How Microsoft failed with Windows 10 Mobile

This week Microsoft announced the end of Windows 10 Mobile, which prompted me to look back at its short life and reflect on both why it failed and how it could have easily succeeded.

SquareHome 2 Windows Phone launcher
JR Raphael / IDG

[Disclosure: Microsoft is a client of the author.]

This month, Microsoft announced that they would end support for Windows 10 Mobile by year end. Thus ends one of the most painful eras at Microsoft (and one that was likely instrumental to Steve Ballmer being asked to step down as CEO).

I followed the Windows 10 Mobile debacle closely. At the heart of the failure was the near-complete lack of understanding for a competitive process that defined Microsoft’s initial success in the 1980s – and then was institutionally forgotten – called “embrace, extend, extinguish.” This, coupled with an inability to fund or execute timely, showcased another endemic problem that defined Steve Ballmer’s term as CEO: an inability to fully assess the cost of success and instead setting spending by some other method.

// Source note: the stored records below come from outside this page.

/-- A warp tries to issue: a failed check is taken first (R283), then an event whose handler cannot be entered (R93, R168), then the instruction is fetched, decoded and has its effect. -/
def State.tryIssue (s : State) (stall : List Nat) (k : Nat) : Attempt :=
  if !s.considers stall k then .unready
  else
    match s.mcheck k with
    | some s' => .issued s'
    | none =>
      if s.lateEvent k then .waits (s.eventsChanged k)
      else
      match (s.warp k).begins with
      | none => .unready
      | some (set, elig, pc, idx, ws) =>
        let s1 := { s with iss := ⟨k, set, elig, pc, pc, ws, idx, s.iss.cut⟩ }
        if ws != [] then s1.issueWords k ws
        else
          match State.fetchMore 3 s1 [] with
          | (s2, none) => s2.attempted k pc idx
          | (s2, some ws') => s2.issueWords k ws'

/-- A warp issues by itself: one clock passes with an issue. -/
def Attempt.out (a : Attempt) (s : State) : Res :=
  match a with
  | .unready => .next s
  | .waits s' => .next s'
  | .issued s' => .next (s'.elapse 1)
  | .ended r => r

/-! ## A quadrant's choice (R95) -/

/-- The slots of a quadrant in the order of consideration: class by class, each from the slot after the last issue. -/
def State.quadOrder (s : State) (core q : Nat) : List Nat :=
  let last := vget 15 (s.core core).rr q
  let order := (List.range 16).map fun i => core * 64 + q * 16 + (last + 1 + i) % 16
  let cls := fun k => if (s.warp k).handler then 0 else (s.warp k).cls
  (List.range 4).flatMap fun c => order.filter fun k => (tget? s.warps k).isSome && cls k = c
/-- The first warp that is ready issues; those before it that wait at issue stand at their instruction. -/
def State.quadFirst (stall : List Nat) : List Nat → State → Attempt
  | [], s => .waits s
  | k :: r, s =>
    match s.tryIssue stall k with
    | .unready => State.quadFirst stall r s
    | .waits s' => State.quadFirst stall r s'
    | a => a
/-- The quadrants of one clock: each issues at most one instruction, and a core that one of them stalls stalls from the next clock
on. -/
def State.clockQuads (stall : List Nat) : List Nat → State → Res
  | [], s => .next (s.elapse 1)
  | n :: r, s =>
    match State.quadFirst stall (s.quadOrder (n / 4) (n % 4)) s with
    | .unready => State.clockQuads stall r s
    | .waits s' => State.clockQuads stall r s'
    | .issued s' => State.clockQuads stall r s'
    | .ended o => o

/-! ## Harts -/

/-- The word at a hart's pc, or the exception of its fetch with the address that it names. -/
inductive HFetch where
  | word (w : Nat)
  | trap (cause : Nat) (tval : W64)
  deriving DecidableEq, Repr

/-- The two bytes at an address of a hart's fetch. -/
def State.hartHalf (s : State) (h : Nat) (va : W64) : HFetch :=
  match s.hartAccess h .fetch va 2 2 with
  | .trap c v => .trap c v
  | .ok ps =>
    if ps.any (fun p => s.place p.pa != .device) || !s.hartMay h ps .load || s.hartPoison h ps then .trap 1 va
    else .word (leNat (ps.flatMap fun p => s.agentBytes p.pa p.n))
/-- The instruction at a hart's pc: two bytes for a compressed form, else four. -/
def State.hartFetch (s : State) (h : Nat) : HFetch :=
  match s.hartHalf h (s.hart h).pc with
  | .word a =>
    if a % 4 != 3 then .word a
    else (match s.hartHalf h ((s.hart h).pc + 2) with | .word b => .word (a + b * 2 ^ 16) | t => t)
  | t => t
/-- The line of two bytes of a hart's fetch is brought to it; none while it waits for it or for the tables. -/
def State.hartReach (s : State) (h : Nat) (va : W64) : State ⊕ State :=
  match s.hartWalkAway h .fetch va with
  | some a => .inl (s.seek (.hart h) false a 8)
  | none =>
    let s := s.hartTouch h .fetch va
    match s.hartAccess h .fetch va 2 2 with
    | .trap _ _ => .inr s
    | .ok ps =>
      if s.hartAwaits h false ps then .inl (s.hartSeek h false ps)
      else if s.hartBlocked h false ps then .inl s
      else .inr (ps.foldl (fun (s : State) p => s.fetchReach (.hart h) p.pa p.n) s)
/-- The lines of the whole instruction. -/
def State.hartReachAll (s : State) (h : Nat) : State ⊕ State :=
  match s.hartReach h (s.hart h).pc with
  | .inl s' => .inl s'
  | .inr s1 =>
    (match s1.hartHalf h (s1.hart h).pc with
     | .word a => if a % 4 = 3 then s1.hartReach h ((s1.hart h).pc + 2) else .inr s1
     | .trap _ _ => .inr s1)

/-- A hart takes an interrupt, or fetches and runs an instruction: a dx instruction, or a word of RISC-V's (R407). A custom-0 word that is no dx instruction raises
the illegal-instruction exception (R47). -/
def State.hartStep (s : State) (h : Nat) : Res :=
  if !s.hartRuns h then .next s
  else if (s.hart h).interrupt.isSome then .next (s.takeInterrupt h)
  else
    match s.hartReachAll h with
    | .inl s' => .next s'
    | .inr s =>
    match s.hartFetch h with
    | .trap c v => .next (s.hartRaise h c v)
    | .word w =>
      match decodeHost w with
      | some i => exec i { s with iss := ⟨h, 0, 0, (s.hart h).pc, (s.hart h).pc, [w], 0, 0⟩ }
      | none => s.rvWord h w

/-! ## Copies that the hardware takes in (R45, R189) -/

/-- The permissions that the tables give at an address. -/
def State.permsAt (s : State) (ctx va : Nat) : Nat :=
  maskNat (fun b => match s.walkFrom va (2 ^ b) 5 (s.root ctx) with | .ok _ _ _ => true | _ => false) 3
/-- A translation cache takes in a walk that succeeds. -/
def State.fillTlb (s : State) (die ctx : Nat) (va : W64) : State :=
  match s.walkFrom va.toNat 0 5 (s.root ctx) with
  | .ok pa size nc =>
    let off := va.toNat % 2 ^ size
    if canonical va && s.ctxOk ctx then
      { s with tlb := s.tlb ++ [⟨die, ctx, va.toNat - off, size, pa - off, s.permsAt ctx va.toNat, nc⟩] }
    else s
  | _ => s
/-- An L2 replaces a line with a shadow, which it may do only when all 16 ways of its set hold one (R88, R185): which lines share a set is a hash that
the manual does not give, so 16 shadows at the line's home die are asked for (log entry 12). -/
def State.replaceLine (s : State) (line : Nat) : State :=
  if 16 ≤ (s.shadows.filter fun x => homeDie (x.1 * 128) = homeDie (line * 128)).length then s.foldLine line else s
/-- A core takes in a copy of a code word for a warp. -/
def State.holdCode (s : State) (k : Nat) (va : W64) : State :=
  if !s.live k || !canonical va || va.toNat % 4 != 0 then s
  else
    match s.walk (warpCore k / 48) (s.gridOf k).ctx va .fetch with
    | .ok pa _ _ =>
      if s.place pa = .device && !s.poisonedIn pa 4 then
        s.modWarp k fun w => { w with code := tput w.code va.toNat (BitVec.ofNat 32 (leNat (s.bytesAt pa 4))) }
      else s
    | _ => s

/-! ## Moves -/

/-- The instruction is a step of the hardware: it has no word. -/
def Instr.isStep (i : Instr) : Bool := encode i = []

/-- One move. -/
def State.run (s : State) (m : Move) : Res :=
  let s := { s with iss := { s.iss with cut := 0 } }
  match m with
  | .issue c i => (State.quadFirst s.stalls (s.quadOrder c (i % 64 / 16)) s).out s
  | .lanes c i n => (State.quadFirst s.stalls (s.quadOrder c (i % 64 / 16)) { s with iss := { s.iss with cut := n } }).out s
  | .flights k n => .next (s.fly k n)
  | .clock qs => State.clockQuads s.stalls (sortNat qs) s
  | .hart h => s.hartStep h
  | .hw i => if Instr.isStep i && i.wf then exec i s else .next s
  | .tick n => .next (s.elapse n)
  | .fillTlb d ctx va => .next (s.fillTlb (d % 28) (ctx % 65536) va)
  | .holdCode c i va => .next (s.holdCode (c * 64 + i % 64) va)
  | .winRelease c => .next (s.tileRelease c)
  | .complete g => .next ((match (s.grid g).signalPa with | some pa => s.seek .other true pa 8 | none => s).completeIfDone g)
  | .ringTurn => .next (s.drainHeld s.heldFaults)
  | .serveDir u => .next (s.dirPump u)
  | .replace l => .next (s.replaceLine l)
  | .dropClass k => .next { s with classes := tdel s.classes k }
  | .dropDir u => .next (if 16 ≤ s.dir.length then s.recallUnit u else s)
  | .ecc double at_ => .next (s.ecc double at_)
  | .nodeWindow m n v => .next (s.nodeWindow m n v)
  | .serveFlow k => .next (s.flowServe k 64)
  | .twins w => (match s.twinOf w with | some j => execTwinMatch w j s | none => .next s)
  | .laneFails c q l => .next (s.laneFails c q l)
  | .transmit p => .next (s.transmit p)
  | .flits p bs => s.flits p bs
  | .take p vc => s.takeSlot p vc
  | .answer tag bs pois => s.answered tag bs pois
  | .collRetire w => .next (if savedKey w && (tget? s.warps w).isSome then s.retireColl w else s)
  | .pcie => .next s.pcieTurn
  | .msixSet n a d off => .next (s.msixSet n a d off)
  | .msixRaise n => .next (s.msixRaise n)
  | .sideRead r => .next (s.emit (.side (s.sideValue r)))
  | .mediaError i => .next { s with images := vmod Image.none s.images i fun m => { m with media := true } }
  | .joinDone id err => .next (s.joinedAway id err)
  | .glade n =>
    (match s.instances[n]?, s.plans[n - s.instances.length]? with
     | some i, _ => execCollectivePull i.quarter i.first.id s
     | none, some p => execPacketFormation p.ctx p.id s
     | none, none => .next s)

/-- What passes between the home and the dies of this module for a unit: a grant that a die takes in and acknowledges, and a recall that a die answers (R366,
R368). A die that holds a line in S or M gives it up before it answers. -/
def State.dieMoves (s : State) (unit : Nat) : List Move :=
  let e := s.dirEntry unit
  let grants := (e.unacked.filter (· < 32)).map fun h =>
    let owns : Bool := e.state = some (.owned h)
    let has : Bool := tget? s.holders (holderKey h unit) = some (if owns then .m else .s)
    if h < 28 && !has then Move.hw (.data h unit owns ⟨[], 0⟩) else Move.hw (.grantack h unit)
  let recalls := (e.recalls.filter (·.1 < 32)).map fun x =>
    let gives := (s.unitOf x.2).any fun l => [some .m, some .s].contains (tget? s.holders (holderKey x.1 l))
    if x.1 < 28 && gives then Move.hw (.recallLine x.1 x.2) else Move.hw (.recallack x.1 x.2)
  grants ++ recalls
/-- The home's answers to the dies of this module that write a line of it back (R369). -/
def State.wbackMoves (s : State) : List Move :=
  (s.holders.filter fun x => isWriteback (some x.2) && lineHome (x.1 % 2 ^ 48) = s.pkg).map fun x =>
    Move.hw (.wback (x.1 / 2 ^ 48) (x.1 % 2 ^ 48))
/-- What can move of itself: warps, their engines, barriers and deadlines, their groups, the stores that wait, grids, ports, paired copies, the ticket
unit, acknowledgements, the directory, the Glade's instances and plans, and harts. -/
def State.candidates (s : State) : List Move :=
  let ws := (s.warps.map (·.1)).filter fun k => !savedKey k
  let cores := dedup (ws.map warpCore)
  (ws.map fun k => Move.issue (warpCore k) (warpSlot k)) ++
  ((ws.filter fun k => (s.warp k).flights != []).map fun k => Move.flights k 0) ++
  (ws.flatMap fun k =>
    [.hw (.copyLine k false), .hw (.gatherElement k), .hw (.engineOpRetire k .copy), .hw (.engineOpRetire k .gather),
     .hw (.engineOpRetire k .matrix), .hw (.engineOpRetire k .coll), .hw (.warpSlotRelease k)]) ++
  (cores.flatMap fun c => [.hw (.matrixOpStart c), .hw (.mmaStep c none)]) ++
  (s.groups.map fun g => Move.hw (.groupRetire g.1)) ++ (s.groups.map fun g => Move.hw (.saveComplete g.1)) ++
  (s.remote.map fun r => Move.hw (.ack r.1)) ++
  ((s.cores.filter fun c => c.2.tileWait != []).map fun c => Move.winRelease c.1) ++
  (s.cores.flatMap fun c => c.2.mbWait.map fun x => Move.hw (.mailboxRoom (c.1 * 64 + x.slot) x.mb)) ++
  ((s.warps.filter fun x => savedKey x.1 && x.2.collQ != []).map fun x => Move.collRetire x.1) ++
  (s.grids.map fun g => Move.complete g.1) ++
  ((s.ports.filter fun p => p.2.queue != []).map fun p => Move.transmit p.1) ++
  (s.ports.flatMap fun p => (dedup (p.2.slots.map (·.vc))).map fun vc => Move.take p.1 vc) ++
  ((ws.filter fun k => (s.twinOf k).isSome).map Move.twins) ++
  [.hw .ticketTurn, .ringTurn, .pcie] ++
  (s.eth.flatMap fun p => (dedup (p.2.frames.map (·.flow))).map Move.serveFlow) ++
  ((s.dir.filter fun e => e.2.queue != []).map fun e => Move.serveDir e.1) ++
  (s.dir.flatMap fun e => s.dieMoves e.1) ++ s.wbackMoves ++
  ((List.range (s.instances.length + s.plans.length)).map Move.glade) ++
  (ws.flatMap fun k => (s.barriersOf k).map fun b => Move.hw (.barrierRelease b)) ++
  ((ws.filter fun k => (s.warp k).parks != []).flatMap fun k => (List.range 32).map fun t => Move.hw (.sleepDeadline k t)) ++
  ((List.range 68).map Move.hart)
/-- A move changes more than the record of the last issue. -/
def State.changes (s : State) (m : Move) : Bool :=
  match s.run m with
  | .next s' => decide ({ s' with iss := s.iss } ≠ s)
  | _ => false
/-- The next move: the first of the input, or the first that does something, in an order that turns with the clock; a clock passes
when none does. -/
def State.pick (s : State) : Move :=
  match s.moves with
  | m :: _ => m
  | [] =>
    let cs := s.candidates
    let n := s.cycles % (cs.length + 1)
    ((cs.drop n ++ cs.take n).find? s.changes).getD (.tick 1)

I was a huge fan of Windows Mobile and carried a Windows phone right up until it was clear the platform was dead. It really had the potential to be a brilliant platform and I doubt there was anyone more disappointed than I was when it failed.

So why did Windows Mobile fail?

Embrace, extend, extinguish

“Embrace, extend, extinguish” was the near-legendary way Microsoft came up underneath Lotus and effectively took that company out of the running. Yes, they were assisted by the almost hostile acquisition of Lotus by IBM, which also didn’t go well. But the strategy was brilliantly executed. The phases, in a nutshell:

  • First, create a clone of the competing product (in the Lotus example, it meant Excel)
  • Then, extend that product (Excel lead to the full Office suite)
  • Finally, users abandon the now-lesser product, thereby extinguishing the original offering

Windows played with this strategy against Apple as well. It was only the prospect of facing massive anti-trust problems (were Microsoft to put Apple under) that kept Apple alive prior to Steve Jobs return (which really saved that company). The last time Microsoft appeared to attempt this strategy was with the Xbox. But they failed to extinguish Sony’s PlayStation because they dialed back both the advocacy and the aggressive competitive (read: unprofitable) push against Sony.

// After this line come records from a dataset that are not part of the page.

/-- R375 to R378, R380: a port that is up accepts the idle header it expects, whose ACK covers every packet up to its number, and says NAK to another or to a failed
CRC; it sends an idle header with the next number and a CRC, sends again what is not acknowledged after 2 µs, goes down after 16 resends, and hands the packets of a
failed port to the surviving ones; a packet of a reserved type is dropped and counted, and its slot is free. -/
def Sys2Proof.PortsAcknowledgeResendAndFail : Prop :=
  ∀ (s : State) (n : Nat),
    let p := s.port n
    p.down = false →
    let last := (p.expect + 4095) % 4096
    let only := fun (t : State) (q : Port) => SameMemory s t ∧ t.port n = q ∧ ∀ k, k ≠ n → t.port k = s.port k
    let resent := fun ack : Nat => s.outbox ++ (List.range p.unacked.length).map fun i =>
      let q := p.unacked.getD i ⟨0, Pkt.idle⟩
      Out.packet n (q.pkt.flits s.pkg ⟨q.seq, ack, p.nak && i == 0, p.freed⟩)
    let reached := (List.range 32).filter fun m => m ≠ s.pkg ∧ (vget 0 s.routes m).getLsbD n = true
    (∀ h : Hdr,
      (h.seq % 4096 = p.expect → h.nak = false → Completes (.idle n h) s fun t =>
        SameMemory s t ∧ (t.port n).expect = (p.expect + 1) % 4096 ∧ t.outbox = s.outbox ∧ (∀ k, k ≠ n → t.port k = s.port k) ∧
        (∀ a q b, p.unacked = a ++ q :: b → q.seq = h.ack → (∀ x ∈ a, x.seq ≠ h.ack) → (t.port n).unacked = b ∧ (t.port n).resends = 0) ∧
        ((∀ q ∈ p.unacked, q.seq ≠ h.ack) → (t.port n).unacked = p.unacked ∧ (t.port n).resends = p.resends)) ∧
      (h.seq % 4096 = p.expect → h.nak = true → p.unacked ≠ [] → (∀ q ∈ p.unacked, q.seq ≠ h.ack) → Completes (.idle n h) s fun t =>
        t.outbox = resent p.expect ∧ (t.port n).resends = p.resends + 1 ∧ (t.port n).unacked = p.unacked ∧ t.linkReplay = (s.linkReplay + 1) % 2 ^ 32) ∧
      (h.seq % 4096 ≠ p.expect → Completes (.idle n h) s (only · { p with nak := true }))) ∧
    (p.unacked.length < 2047 → p.nextSeq < 4096 → Completes (.idleTimer n) s fun t =>
      only t { p with nextSeq := (p.nextSeq + 1) % 4096, unacked := p.unacked ++ [⟨p.nextSeq, Pkt.idle⟩], nak := false
                      ackAt := if p.unacked = [] then s.time else p.ackAt } ∧
      ∃ bs, t.outbox = s.outbox ++ [.packet n bs] ∧ bs.length = 64 ∧
        leNat (bs.take 2) = p.nextSeq + (if p.nak then 2 ^ 14 else 0) ∧ leNat ((bs.drop 2).take 2) = last ∧
        (∀ i, i < 4 → leNat ((bs.drop (4 + 2 * i)).take 2) = p.freed.getD i 0 % 2 ^ 16) ∧ leNat ((bs.drop 12).take 2) = 0 ∧
        leNat (bs.drop 60) = (crc32 (bs.take 60)).toNat) ∧
    (p.unacked ≠ [] → p.ackAt + 2000 ≤ s.time → Completes (.linkReplayTimeout n) s fun t =>
      only t { p with resends := p.resends + 1, ackAt := s.time, nak := false } ∧ t.outbox = resent last ∧ t.linkReplay = (s.linkReplay + 1) % 2 ^ 32) ∧
    (s.time < p.ackAt + 2000 → Completes (.linkReplayTimeout n) s (· = s)) ∧
    (16 ≤ p.resends → NothingThere s reached →
      (∀ k, s.survivor n = some k → Completes (.portDown n) s fun t =>
        SameMemory s t ∧ t.linkDown = (s.linkDown + 1) % 2 ^ 16 ∧ t.port n = { p with down := true } ∧
        ∃ q, (t.port k).queue = q :: (s.port k).queue ∧ q.ty = 0x42 ∧ q.args = .failed n last) ∧
      (s.survivor n = none → Completes (.portDown n) s fun t =>
        SameMemory s t ∧ t.linkDown = (s.linkDown + 1) % 2 ^ 16 ∧ t.port n = { p with down := true, queue := [], unacked := [] })) ∧
    (p.resends < 16 → Completes (.portDown n) s (· = s)) ∧
    (∀ f ack, f ≠ n → NothingThere s ((List.range 32).filter fun m => m ≠ s.pkg ∧ (vget 0 s.routes m).getLsbD f = true) →
      let late := ((ackDrop ack (s.port f).unacked).map (·.pkt)).filter (·.ty ≠ 0) ++ (s.port f).queue
      (∀ q ∈ late, ∃ k, k < 64 ∧ k ≠ f ∧ (vget 0 s.routes q.dest).getLsbD k = true ∧ (s.port k).down = false) →
      Completes (.portdown n f ack) s fun t =>
        SameMemory s t ∧ (t.port f).down = true ∧ (t.port f).unacked = [] ∧ (t.port f).queue = [] ∧
        (∀ q ∈ late, ∃ k, k ≠ f ∧ q ∈ (t.port k).queue) ∧
        t.linkDown = if (s.port f).down then s.linkDown else (s.linkDown + 1) % 2 ^ 16) ∧
    Completes (.packetCrcFailure n) s (only · { p with nak := true }) ∧
    (p.expect < 4096 → Completes (.reservedTypePacket n) s fun t =>
      only t { p with expect := (p.expect + 1) % 4096, freed := lmod p.freed 0 fun c => (c + 1) % 2 ^ 16 } ∧ t.linkBad = (s.linkBad + 1) % 2 ^ 16)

Google, ironically, picked this up with Android and while they too failed to extinguish their competitor – in this case Apple again – they did take most of the market, leaving Apple with about a third. There is nothing Google did with Android, particularly given Andy Rubin (the father of Android) had been trying to create the same thing at Microsoft, that Microsoft couldn’t have done. Microsoft had bought Danger, a very real challenger to Apple, (which Rubin ran), and then effectively killed it. (Rubin had also worked At Apple and wasn’t exactly a fan of Steve Jobs…Jobs was no fan of Rubin). Google bought Android for around $50 – a small fraction of what Nokia cost Microsoft – and Rubin then did to Apple in the 2000s what Microsoft had done to Apple in the 1980s: pretty much kicked their collective butts.

The point being that Google executed this “embrace, extend, extinguish” strategy thanks largely to Rubin, and ended up basically owning the smartphone market after taking it from Apple. Microsoft didn’t, and, well, we all know what happened to their smartphone effort.

Zune: It could have been a contender

Inside Microsoft, after being frustrated with their Plays for Sure platform, Steve Ballmer went against a group of advisors and created Zune. This was pre-iPhone, and the advisors argued that rather than competing with the iPod, Microsoft should instead create a smartphone/iPod hybrid. Ballmer ignored the advisors and instead created the Zune. The stated strategy was sound, and, on paper, they should have kicked Apple’s butt. But…

The strategy was to create a product that would accept iPod playlists, allow music sharing and do what the iPod couldn’t – play video for the same price as the iPod. (At the time the iPod only did music). But execution truly sucked.

Once the product came out, Microsoft’s legal department had apparently blocked the feature that would have allowed the Zune to play iPod playlists. You could only share music if both people had Zunes and they both had music subscriptions (which eventually became popular, but Steve Jobs successfully disparaged until Apple had its own such service). There was no video service so getting videos on the device was near impossible. And, oh yes, the thing was butt-ugly.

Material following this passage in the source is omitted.